Giant Largemouth Breaks 20-Year-Old Record

A man holds up the record-setting largemouth he caught.

Two days after Thanksgiving, Clay Butler of San Angelo, Texas, and his pal Hunter Crossland were in Butler’s 21-foot Skeeter bass boat, prowling the flooded timber of Mitchell County’s 1,500-acre Champion Creek Reservoir on an overcast 60-degree day.

“It was late afternoon, and we were cruising through sunken timber looking for bass on my sonar,” Butler tells Wired2fish. “I’d caught-and-released an 8-pounder, and a smaller 3-pounder earlier in the day. About 4 p.m. I marked a fish on sonar suspended a few feet off bottom in 18 feet of water. I figured it was a big bass, because heavier fish are suspended deeper than small ones.”

Butler says that higher suspended bass in the old reservoir feed on little threadfin shad, while bigger bass are deeper, targeting bigger gizzard shad.

“The wind was blowing 20 miles per hour, and I had to maneuver the boat to make a good cast to the big fish,” said the 47-year-old construction business owner. “My first cast was off the mark. But my second cast was good, and I let my lure sink straight down to the fish.”


Landing the Big One

Clay Butler and Record Largemouth Bass

Butler then watched his lure sink on sonar. When the roundhead 10-gram jig fitted with a 7-inch soft plastic natural colored minnow was just above the fish, he slowed the lure descent with his spinning tackle.

“I could see her turn and look at the lure on sonar,” he said. “I just shook my rod a bit. She rushed the jig, thumped it hard, and I set the hook.”

The bass never jumped, but Butler and Crossland knew the fish was huge. The hooked bass went up and down in the water column, and around the boat for several minutes. Butler finally got the tired bass to the surface and led it into the net that Crossland held ready. 

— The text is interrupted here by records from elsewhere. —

-- ==== Sys2Proof/Machine/Dispatch.lean ====
section
/-! DEFINITION. One arm per command. -/

namespace Sys2Proof.Machine
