/-! ### Host queues, jobs, events and the host's accesses (spec/12) -/

/-- R435, R436 to R440, R446: the journal. A record finds its place at the tail with the pass's PHASE and the tick, no other host
byte changes, and its MSI-X message follows; a full journal makes it wait. The front command's end is its COMPLETE record; a
job-class or module-class fault stops the queue, and every later accepted command completes CANCELLED, in order. JHEAD only
moves the consumed index forward, never past JTAIL; a waiting STEP proceeds once the record of the one that ended is written. -/
def Obligations.JournalRecords : Prop :=
  ∀ (s : State) (q : Nat),
    let u := s.queue q
    let phase : Byte := if u.jwrap then 0 else 128
    let size := 2 ^ (u.logsz.toNat + 7)
    u.logsz.toNat ≤ 10 →
    (∀ rec : List Byte, rec.length = 32 →
      (u.jcount = size → s.record q rec = s.updQueue q fun u => { u with records := u.records ++ [rec] })
      ∧ (u.jcount < size → u.records = [] → s.host.linkUp = true → u.jtail.toNat < size →
          let t := s.record q rec
          let a := u.jbase.toNat + 32 * u.jtail.toNat
          t.host.mem.readBytes a 32 = (rec.headD 0 ||| phase) :: ((rec.drop 1).take 5 ++ [0, 0] ++ (rec.drop 8).take 8
            ++ leBytes 8 s.tick.toNat ++ rec.drop 24)
          ∧ (∀ x, x < a ∨ a + 32 ≤ x → t.host.mem.read x = s.host.mem.read x)
          ∧ (t.queue q).jtail.toNat = (u.jtail.toNat + 1) % size
          ∧ (t.queue q).jwrap = (u.jwrap != decide (u.jtail.toNat + 1 = size)) ∧ (t.queue q).jcount = u.jcount + 1
          ∧ (t.queue q).records = [] ∧ (t.queue q).accepted = u.accepted ∧ (t.queue q).state = u.state
          ∧ t.host.msix = s.host.msix ++ (if rec.getD 6 0 = 1 then [(u.func.toNat, u.vector.toNat)] else [])
          ∧ (∀ p, p ≠ q → t.queue p = s.queue p) ∧ { t with host := s.host } = s))
    ∧ (∀ (c : Cmd) (rest : List Cmd) (st : Status) (n : Nat) (d : W64) (stop : Bool), u.accepted = c :: rest →
        u.records = [] → s.host.linkUp = true → u.state = .running → u.jcount + rest.length < size → u.jtail.toNat + rest.length < size →
        let t := s.finishFront q st n d stop
        let at_ (i : Nat) : Nat := u.jbase.toNat + 32 * (u.jtail.toNat + i)
        let stopped : Prop := stop = true ∧ ∃ code, st = .fault code ∧ (code.cls = .job ∨ code.cls = .module)
        (stopped ∨ (∀ e es, rest = e :: es → e.early = none)) →
          t.host.mem.readBytes (at_ 0) 16 = [2 ||| phase, st.byte, st.code, BitVec.ofNat 8 (min n 255)] ++ leBytes 2 q ++ [0, 0]
            ++ leBytes 8 c.seq.toNat
          ∧ t.host.mem.readBytes (at_ 0 + 24) 8 = leBytes 8 d.toNat
          ∧ (¬ stopped → (t.queue q).accepted = rest ∧ (t.queue q).state = .running ∧ (t.queue q).jcount = u.jcount + 1)
          ∧ (stopped → (t.queue q).accepted = [] ∧ (t.queue q).state = .stopped ∧ (t.queue q).jcount = u.jcount + 1 + rest.length
              ∧ ∀ i e, rest[i]? = some e → t.host.mem.readBytes (at_ (i + 1)) 16 = [2 ||| phase, 3, 0, 0] ++ leBytes 2 q ++ [0, 0]
                  ++ leBytes 8 e.seq.toNat))
    ∧ ∀ v : W64, s.rst.inReset = false → q < 256 →
        let n := v.toNat % 2 ^ 17 % size
        let c := (n + size - u.jhead.toNat % size) % size
        (u.jcount < c → exec (.hqQJheadWrite q v) s = .next s)
        ∧ (c ≤ u.jcount → u.records = [] → exec (.hqQJheadWrite q v) s = .next ((List.range 16).foldl State.stepsGo
            (s.updQueue q fun u => { u with jhead := BitVec.ofNat 17 n, jcount := u.jcount - c })))
        ∧ (c ≤ u.jcount → u.jcount - c < size → (∀ p < 16, (s.part p).ended = none) → ∀ r rs, u.records = r :: rs → ∃ t : State,
            exec (.hqQJheadWrite q v) s = .next t ∧ (t.queue q).records.length ≤ rs.length)

/-- R436 to R438, R444 to R446, Table 12-12: doorbells, acceptance, and the commands that act at once. The command at HEAD is accepted
under the conditions of R437, with its acceptance record; another SEQ stops the queue. WAITQ, XFER and ADVANCE by their rules;
enabling and disabling a queue. -/
def Obligations.CommandQueues : Prop :=
  ∀ (s : State) (q : Nat), s.rst.inReset = false → q < 256 →
    let u := s.queue q
    let c := s.headCmd q
    let may := s.host.linkUp = true ∧ s.svr.closed.contains .queueFrontEnd = false ∧ u.state = .running
      ∧ u.head.toNat % 2 ^ (u.logsz.toNat + 6) ≠ u.tail.toNat % 2 ^ (u.logsz.toNat + 6) ∧ u.accepted.length < u.ahead.toNat + 1
      ∧ u.records = [] ∧ u.jcount < 2 ^ (u.logsz.toNat + 7)
    let ends (st : Status) (d : W64) : Host.Outcome State Fault Refusal := .next (s.finishFront q st 0 d true)
    (∀ v, exec (.hqQTailWrite q v) s = .next (s.updQueue q fun u => { u with tail := v.setWidth 16 }))
    ∧ (¬ may → exec (.commandAccept q) s = .next s)
    ∧ (may → c.seq ≠ u.nextseq → exec (.commandAccept q) s =
        .next (((s.updQueue q fun u => { u with state := .stopped, seqerr := true }).hwSet (0x104030 + 0x40 * q) 0x100).event
          { code := .descFormat, cls := .job, part := if u.func = 0 then none else some ((u.func.toNat - 1) % 16)
            count := BitVec.ofNat 32 q, detail := c.seq }))
    ∧ (may → c.seq = u.nextseq → (∀ d ds, u.accepted ++ [c] = d :: ds → d.early = none) → exec (.commandAccept q) s =
        .next ((s.record q (recordBytes 1 .ok 0 q false c.seq 0)).updQueue q fun w => { w with
          head := BitVec.ofNat 16 ((u.head.toNat + 1) % 2 ^ (u.logsz.toNat + 6)), nextseq := u.nextseq + 1
          accepted := u.accepted ++ [c] }))
    ∧ (∀ d, s.front q 0 = some d → exec (.nop q) s = ends .ok 0)
    ∧ (∀ d, s.front q 5 = some d →
        let k := d.arg 0x10 2
        exec (.waitq q) s = if 256 ≤ k then ends (.fault .descFormat) 0
          else if ∃ x ∈ (s.queue k).done, d.arg 0x18 8 ≤ x.toNat then ends .ok 0 else .next s)
    ∧ (∀ d, s.front q 4 = some d →
        let a := d.arg 0x10 8
        (a % 64 ≠ 0 → exec (.xfer q) s = ends (.fault .descFormat) 0)
        ∧ (a % 64 = 0 → s.svr.closed.contains .transferEngines = false → s.host.linkUp = true →
            exec (.xfer q) s = .next ((s.startFront q).updMem fun m => { m with waiting := m.waiting ++
              [{ q := q, part := s.cmdPart q d, seq := d.seq, d := XDesc.parse (s.host.mem.readBytes a 64), next := 0 }] })))
    ∧ (∀ d, s.front q 6 = some d →
        let p := s.cmdPart q d
        let x := s.part p
        let a := s.translate x.ccell.toNat
        let at_ : W32 := BitVec.ofNat 32 (s.mem.bytes.readLE a 8 / 2 ^ 32)
        let want := d.arg 0x10 4
        (x.job.isSome = true ∨ x.ccell = 0 ∨ s.cellOk p x.ccell.toNat = false →
          exec (.advance q) s = ends (.fault .access) (x.commitStep.setWidth 64))
        ∧ (x.job = none → x.ccell ≠ 0 → s.cellOk p x.ccell.toNat = true → spaceOf a = .memory → s.memIsolated a 8 = false →
            s.poisonIn a 8 = none →
            (want = at_.toNat → exec (.advance q) s = ends .already (at_.setWidth 64))
            ∧ (want ≠ at_.toNat → want ≠ at_.toNat + 1 → exec (.advance q) s = ends (.fault .descFormat) (at_.setWidth 64))
            ∧ (want = at_.toNat + 1 → ∃ t : State, exec (.advance q) s = .next (t.finishFront q .ok 0 (BitVec.ofNat 64 want) true)
                ∧ t.mem.bytes.readLE a 8 = 2 ^ 32 * want + (1 - s.mem.bytes.readLE a 8 % 2)
                ∧ (∀ y, y < a ∨ a + 8 ≤ y → t.mem.bytes.read y = s.mem.bytes.read y)
                ∧ { t with mem := s.mem } = s)))
    ∧ (u.en = false → s.rst.phase = 8 → (s.func u.func.toNat).mstate = 2 →
        u.func = 0 ∨ (s.part ((u.func.toNat - 1) % 16)).en = true →
        exec (.queueEnable q) s = .next (s.updQueue q fun u => { u with en := true, state := .running }))
    ∧ ((s.func u.func.toNat).mstate ≠ 2 → exec (.queueEnable q) s = .next s)
    ∧ (u.en = false → exec (.queueDisable q) s = .next s)
    ∧ (u.en = true → ∀ rest d, u.accepted = d :: rest → d.started = false → exec (.queueDisable q) s =
        .next ((s.updQueue q fun u => { u with en := false, state := .disabled, accepted := [] }).cancelAll q (d :: rest)))
    ∧ (u.en = true → u.accepted = [] →
        exec (.queueDisable q) s = .next (s.updQueue q fun u => { u with en := false, state := .disabled }))
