@[simp] theorem updWp_pending (w : Nat) (f : Waypoint → Waypoint) : (s.updWp w f).pending = s.pending := rfl
@[simp] theorem updWp_now (w : Nat) (f : Waypoint → Waypoint) : (s.updWp w f).now = s.now := rfl
@[simp] theorem updWp_justSet (w : Nat) (f : Waypoint → Waypoint) : (s.updWp w f).justSet = s.justSet := rfl
@[simp] theorem updWp_net (w : Nat) (f : Waypoint → Waypoint) : (s.updWp w f).net = s.net := rfl
@[simp] theorem updWp_notices (w : Nat) (f : Waypoint → Waypoint) : (s.updWp w f).notices = s.notices := rfl
@[simp] theorem updWp_responses (w : Nat) (f : Waypoint → Waypoint) : (s.updWp w f).responses = s.responses := rfl
@[simp] theorem updWp_cores (w : Nat) (f : Waypoint → Waypoint) : (s.updWp w f).cores = s.cores := rfl
@[simp] theorem updWp_wps (w : Nat) (f : Waypoint → Waypoint) : (s.updWp w f).wps = Sparse.upd {} s.wps w f := rfl
@[simp] theorem updWp_inks (w : Nat) (f : Waypoint → Waypoint) : (s.updWp w f).inks = s.inks := rfl
@[simp] theorem updWp_subs (w : Nat) (f : Waypoint → Waypoint) : (s.updWp w f).subs = s.subs := rfl
@[simp] theorem updWp_mem (w : Nat) (f : Waypoint → Waypoint) : (s.updWp w f).mem = s.mem := rfl
@[simp] theorem updWp_parts (w : Nat) (f : Waypoint → Waypoint) : (s.updWp w f).parts = s.parts := rfl
@[simp] theorem updWp_mer (w : Nat) (f : Waypoint → Waypoint) : (s.updWp w f).mer = s.mer := rfl
@[simp] theorem updWp_pwr (w : Nat) (f : Waypoint → Waypoint) : (s.updWp w f).pwr = s.pwr := rfl
@[simp] theorem updWp_fab (w : Nat) (f : Waypoint → Waypoint) : (s.updWp w f).fab = s.fab := rfl
@[simp] theorem updWp_host (w : Nat) (f : Waypoint → Waypoint) : (s.updWp w f).host = s.host := rfl
@[simp] theorem updWp_rst (w : Nat) (f : Waypoint → Waypoint) : (s.updWp w f).rst = s.rst := rfl
@[simp] theorem updWp_bkp (w : Nat) (f : Waypoint → Waypoint) : (s.updWp w f).bkp = s.bkp := rfl
@[simp] theorem updWp_mram (w : Nat) (f : Waypoint → Waypoint) : (s.updWp w f).mram = s.mram := rfl
@[simp] theorem updWp_svr (w : Nat) (f : Waypoint → Waypoint) : (s.updWp w f).svr = s.svr := rfl

@[simp] theorem updInk_pending (c : CoreId) (f : InkCore → InkCore) : (s.updInk c f).pending = s.pending := rfl
@[simp] theorem updInk_now (c : CoreId) (f : InkCore → InkCore) : (s.updInk c f).now = s.now := rfl
@[simp] theorem updInk_justSet (c : CoreId) (f : InkCore → InkCore) : (s.updInk c f).justSet = s.justSet := rfl
@[simp] theorem updInk_net (c : CoreId) (f : InkCore → InkCore) : (s.updInk c f).net = s.net := rfl
@[simp] theorem updInk_notices (c : CoreId) (f : InkCore → InkCore) : (s.updInk c f).notices = s.notices := rfl
@[simp] theorem updInk_responses (c : CoreId) (f : InkCore → InkCore) : (s.updInk c f).responses = s.responses := rfl
@[simp] theorem updInk_cores (c : CoreId) (f : InkCore → InkCore) : (s.updInk c f).cores = s.cores := rfl
@[simp] theorem updInk_wps (c : CoreId) (f : InkCore → InkCore) : (s.updInk c f).wps = s.wps := rfl
@[simp] theorem updInk_inks (c : CoreId) (f : InkCore → InkCore) : (s.updInk c f).inks = Sparse.upd {} s.inks c f := rfl
@[simp] theorem updInk_subs (c : CoreId) (f : InkCore → InkCore) : (s.updInk c f).subs = s.subs := rfl
@[simp] theorem updInk_mem (c : CoreId) (f : InkCore → InkCore) : (s.updInk c f).mem = s.mem := rfl
@[simp] theorem updInk_parts (c : CoreId) (f : InkCore → InkCore) : (s.updInk c f).parts = s.parts := rfl
@[simp] theorem updInk_mer (c : CoreId) (f : InkCore → InkCore) : (s.updInk c f).mer = s.mer := rfl
@[simp] theorem updInk_pwr (c : CoreId) (f : InkCore → InkCore) : (s.updInk c f).pwr = s.pwr := rfl
@[simp] theorem updInk_fab (c : CoreId) (f : InkCore → InkCore) : (s.updInk c f).fab = s.fab := rfl
@[simp] theorem updInk_host (c : CoreId) (f : InkCore → InkCore) : (s.updInk c f).host = s.host := rfl
@[simp] theorem updInk_rst (c : CoreId) (f : InkCore → InkCore) : (s.updInk c f).rst = s.rst := rfl
@[simp] theorem updInk_bkp (c : CoreId) (f : InkCore → InkCore) : (s.updInk c f).bkp = s.bkp := rfl
@[simp] theorem updInk_mram (c : CoreId) (f : InkCore → InkCore) : (s.updInk c f).mram = s.mram := rfl
@[simp] theorem updInk_svr (c : CoreId) (f : InkCore → InkCore) : (s.updInk c f).svr = s.svr := rfl

@[simp] theorem updHost_pending (f : HostIf → HostIf) : (s.updHost f).pending = s.pending := rfl
@[simp] theorem updHost_now (f : HostIf → HostIf) : (s.updHost f).now = s.now := rfl
@[simp] theorem updHost_justSet (f : HostIf → HostIf) : (s.updHost f).justSet = s.justSet := rfl
@[simp] theorem updHost_net (f : HostIf → HostIf) : (s.updHost f).net = s.net := rfl
@[simp] theorem updHost_notices (f : HostIf → HostIf) : (s.updHost f).notices = s.notices := rfl
@[simp] theorem updHost_responses (f : HostIf → HostIf) : (s.updHost f).responses = s.responses := rfl
@[simp] theorem updHost_cores (f : HostIf → HostIf) : (s.updHost f).cores = s.cores := rfl
@[simp] theorem updHost_wps (f : HostIf → HostIf) : (s.updHost f).wps = s.wps := rfl
@[simp] theorem updHost_inks (f : HostIf → HostIf) : (s.updHost f).inks = s.inks := rfl
@[simp] theorem updHost_subs (f : HostIf → HostIf) : (s.updHost f).subs = s.subs := rfl
@[simp] theorem updHost_mem (f : HostIf → HostIf) : (s.updHost f).mem = s.mem := rfl
@[simp] theorem updHost_parts (f : HostIf → HostIf) : (s.updHost f).parts = s.parts := rfl
@[simp] theorem updHost_mer (f : HostIf → HostIf) : (s.updHost f).mer = s.mer := rfl
@[simp] theorem updHost_pwr (f : HostIf → HostIf) : (s.updHost f).pwr = s.pwr := rfl
@[simp] theorem updHost_fab (f : HostIf → HostIf) : (s.updHost f).fab = s.fab := rfl
@[simp] theorem updHost_host (f : HostIf → HostIf) : (s.updHost f).host = f s.host := rfl
@[simp] theorem updHost_rst (f : HostIf → HostIf) : (s.updHost f).rst = s.rst := rfl
@[simp] theorem updHost_bkp (f : HostIf → HostIf) : (s.updHost f).bkp = s.bkp := rfl
@[simp] theorem updHost_mram (f : HostIf → HostIf) : (s.updHost f).mram = s.mram := rfl
@[simp] theorem updHost_svr (f : HostIf → HostIf) : (s.updHost f).svr = s.svr := rfl
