-- ==== Sys2Proof/Laws/PerInstr.lean ====
section
/-! SUPPORT. The family Sited, made per instruction: a well-formed command of a core belongs to a core that the T4 has. -/

namespace Sys2Proof.Laws.Sited

/-- The first of two conditions. -/
theorem left {a b : Bool} (h : (a && b) = true) : a = true := by cases a <;> simp_all

/-- What the family says of one command. -/
def Statement (i : Instr) : Prop := ∀ c, i.core? = some c → i.wf = true → coreOk c = true
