/-! Deferred and stolen work. -/
def exDefer (started : Bool) : Defer :=
  { id := 0, bank := 0, ta := exDesc, tb := exDesc, n := 1, lp := true, nosteal := false, wp := 0, ftz := false, started := started, progress := 0, pc := 0, seq := 0 }
theorem witness_DeferredAndStolenWork : (let s := mat; let k := s.core 0
    ¬ 64 ≤ k.entries.length + k.lent.length ∧ k.operandBar 0x1000 128 0x1000 128 = none ∧ (k.bank 0).fixed = true
    ∧ (k.bank 0).tight = false ∧ (k.bank 0).run = none ∧ ((exBank.begin (isIntRun exDesc exDesc true)).run = some (isIntRun exDesc exDesc true))
    ∧ 64 ≤ (List.replicate 64 (exDefer false)).length) := by decide +kernel
/-- Entries 0 and 1, the second of them forced or not, and a matrix instruction that waits or not. -/
def queued (forced waits : Bool) : State :=
  at0 { matCore with defq := [exDefer false, { exDefer false with id := 1, forced := forced }], stall := if waits then some 9 else none }
theorem witness_DeferredAndStolenWork_run : (∀ f w, let k := (queued f w).core 0
      k.stage = none ∧ k.mseg = none ∧ k.repeatLeft = 0 ∧ k.matrixWaits = w ∧ (k.bank 0).refuses (isIntRun exDesc exDesc true) = none
      ∧ (k.defq.find? (·.forced)).map (·.id) = if f then some 1 else none)
    ∧ ((queued false false).core 0).defq.head? = some (exDefer false) := by decide +kernel
/-- A running entry, forced or not, and a matrix instruction that waits or not. -/
def atStage (forced waits : Bool) : State :=
  at0 { matCore with stage := some (.deferred { exDefer true with forced := forced }), stall := if waits then some 9 else none }
theorem witness_DeferredAndStolenWork_yield : ((atStage false true).core 0).matrixWaits = true ∧ ((atStage false false).core 0).matrixWaits = false
    ∧ (let s := atStage false true; let e := exDefer true
    let hi := e.after ((matCore.bank 0).cover == some true) 16
    16 % 16 = 0 ∧ 8 % 16 ≠ 0 ∧ hi = e.total ∧ e.after ((matCore.bank 0).cover == some true) 0 < e.total
    ∧ (match runPairs (e.runIn 0) (e.pairs 0 e.progress hi) s with | .ok _ => true | _ => false) = true
    ∧ (match runPairs (e.runIn 0) (e.pairs 0 e.progress 0) s with | .ok _ => true | _ => false) = true
    ∧ (match runPairs (e.runIn 0) (e.pairs 0 e.progress e.total) s with | .ok _ => true | _ => false) = true)
    ∧ ((nextOf small (exec (.deferYield 0 16) (atStage false true))).core 0).stage = none
    ∧ ((nextOf small (exec (.deferYield 0 16) (atStage true true))).core 0).stage ≠ none
    ∧ ((at0 { matCore with stage := some .instr }).core 0).mseg = none := by decide +kernel
def stealing : State := { mat with
  host := { funcs := [(0, { inForce := 0xFFF })] }
  cores := [(0, { matCore with defq := [exDefer false, { exDefer false with id := 1 }], t := [] }), (1, running)] }
theorem witness_DeferredAndStolenWork_steal : (let s := stealing; let t := s.core 1; let v := s.core 0; let b := v.bank 0; let e := exDefer false
    let ps := e.pairs 0 0 e.total
    s.partOf 1 = some 0 ∧ s.partOf 0 = some 0 ∧ (s.part 0).steal = true ∧ s.feature featSteal = true ∧ t.run = .running ∧ t.triHold = false ∧ t.repeatLeft = 0
    ∧ t.defq = [] ∧ t.stage = none ∧ t.mseg = none ∧ t.stolen = none ∧ 2 ≤ v.entries.length ∧ v.defq.find? v.stealable = some e
    ∧ s.svr.closed.contains (.core 0) = false ∧ b.refuses false = none
    ∧ (match runPairs { owner := 0, dst := 1, bank := 4, ta := e.ta, tb := e.tb, ftz := e.ftz, eater := some 0 } ps
        (s.updCore 1 fun k => k.setBank 4 ({ b.forSteal with run := some (isIntRun e.ta e.tb e.lp) }.log (v.logEnt e.ta e.tb e.lp e.ftz ps))) with
       | .ok _ => true | _ => false) = true) := by decide +kernel
theorem witness_DeferredAndStolenWork_merge : (let s := nextOf small (exec (.steal 1 0) stealing)
    (match (s.core 1).stolen with
     | some y => y.victim == 0 && (s.core y.victim).lent.any (·.id == y.entry.id)
     | none => false) = true) := by decide +kernel

/-! Vector instructions. -/
theorem witness_vector : (at0 (gregs 0x3FF80 0x3FF81)).canIssue 0 [] = true ∧ (at0 (gregs 0x3FF80 0)).canIssue 0 [4, 2] = true
    ∧ (let k := (at0 (gregs 0x3FF80 0x3FF81)).core 0
       (k.gr 2).toNat % 128 = 0 ∧ (k.gr 2).toNat < 0x40000 ∧ k.readBar 0x3FF80 128 = none ∧ k.clean 0x3FF80 128 = true
       ∧ k.blocksWrite 0x3FF80 128 = none ∧ k.triHeld 0x3FF80 128 = false ∧ (k.gr 3).toNat % 128 ≠ 0) := by decide +kernel
/-- FloatingLanes: an input in every row of the special table, and one outside it. -/
theorem witness_FloatingLanes : fpFp32.decode false 0x7FC00000 = .nan ∧ fpFp32.decode false 0xFF800000 = .inf true
    ∧ (∃ m e, fpFp32.decode false 0x40000000 = .fin false m e ∧ m ≠ 0) := ⟨by decide +kernel, by decide +kernel, _, _, rfl, by decide +kernel⟩
/-- RoundingAndReciprocals: below, at and above the largest BF16, and normal inputs of rcp and rsqrt. -/
theorem witness_RoundingAndReciprocals : magLt fpBf16.maxM fpBf16.maxE fpBf16.maxM fpBf16.maxE = false
    ∧ magLt fpBf16.maxM fpBf16.maxE 1 200 = true ∧ magLt (2 * fpBf16.maxM) (fpBf16.maxE - 1) (2 * fpBf16.maxM + 1) (fpBf16.maxE - 1) = true
    ∧ fpE4m3.hasInf = false ∧ fpE5m2.hasInf = true
    ∧ 2 ^ 23 ≤ (0x3F800000 : W32).toNat % 2 ^ 31 ∧ fp32In false 0x3F800000 = .fin false (2 ^ 23) (-23)
    ∧ fp32In false 0x7F7FFFFF = .fin false (2 ^ 24 - 1) 104 := by decide +kernel
theorem witness_LongSumAndFusedUpdate : (let b : Bank := { fixed := true }
    b.intmode = false ∧ b.fixed = true ∧ b.tight = false) ∧ ({ force := { policy := polTight } } : Bank).tight = true
    ∧ ({} : Bank).fixed = false ∧ ({ run := some true } : Bank).run = some true ∧ (∀ xs : List Machine.Num, xs.Perm xs)
    ∧ (4 : Reg).toNat % 4 = 0 ∧ ((mat.core 0).desc 5).fmt.toNat < 3 ∧ (floatFmt fmtFp32).isSome = true :=
  ⟨by decide +kernel, by decide +kernel, rfl, rfl, fun xs => List.Perm.refl xs, by decide +kernel, by decide +kernel, rfl⟩
theorem witness_VectorConversions_unpack : (let k := mat.core 0; let d := k.desc 1
    elemBits d.fmt ≠ none ∧ d.rows.toNat * d.cols.toNat ≤ 32 * (32 - (31 : Reg).toNat) ∧ ownTile 0 d.addr 64 = some 0x1000
    ∧ k.readBar 0x1000 128 = none ∧ (match k.useTile 0x1000 (some d.fmt) with | .ok u => u == exUsed | .error _ => false) = true
    ∧ exUsed.cart.rows = d.rows ∧ exUsed.cart.cols = d.cols ∧ exUsed.cart.pencil = false
    ∧ exUsed.cart.rows ≠ ({ d with rows := 2 } : Desc).rows) := by decide +kernel
theorem witness_VectorConversions_vcvt : (let s := mat; let k := s.core 0; let d := k.desc 5
    s.canIssue 0 [] = true ∧ capacity d = some 576 ∧ d.rows.toNat * d.cols.toNat % 32 = 0 ∧ d.rows.toNat * d.cols.toNat ≤ 32 * (32 - (0 : Reg).toNat)
    ∧ badOutput d = false ∧ d.survey = false ∧ ownTile 0 d.addr 576 = some 0x8000 ∧ k.blocksWrite 0x8000 576 = none
    ∧ k.triHeld 0x8000 576 = false ∧ s.convBar 0 [] = false ∧ 32 * (32 - (31 : Reg).toNat) < d.rows.toNat * d.cols.toNat) := by decide +kernel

“Hunter had hurt his arm a couple days earlier and wasn’t able to cast and fish, so he was just along for the ride to get outside,” Butler said. “He had a little trouble working the landing net, but I maneuvered the bass into the open net he held at boatside. Then we hauled the fish into my Skeeter.”


Confirming a Hunch

giant Texas bass breaks record 1

Both anglers knew it would weigh more than 10 pounds. When Butler put it on his fishing scale, it showed the largemouth was over 12 pounds.

“We knew it was a possible lake record, and we had to get it officially weighed,” said Butler, a dedicated student of bass fishing and a fan of YouTube bass videos. “The store at the boat ramp was closed. So, we put the fish in my boat livewell, loaded the Skeeter onto my trailer and drove an hour to the town of Bronte.”

There’s an official state-sanctioned scale at Bronte Guns & Tackle, which was open and able to weigh Butler’s bass.

The largemouth officially weighed 12.55 pounds, with a 26.75-inch length and 21.5-inch  girth. All state record paperwork was filled out and delivered to Texas’ Inland Fisheries Department, which has declared Butler’s bass as a new Champion Creek Reservoir largemouth recordholder.

The lake’s previous record was set in 2005, when Wendell Pinkerton caught a 26-inch-long bass weighing 11.80 pounds.


A Record Catch Swims Free

The head of a largemouth bass pokes through a livewell opening.

Butler says he’ll have a replica mount made of his record 12.55-pound bass. After the fish was weighed, he returned to the lake with both Crossland and his catch to release the fish.

“The state requires that record bass be live released, and we did that with my bass,” Butler explains. “We traveled two hours round trip, weighed the fish, and let her go right from the boat ramp dock into Champion Creek. That fish was as frisky as ever, and in great shape. I was thrilled to watch her swim away.”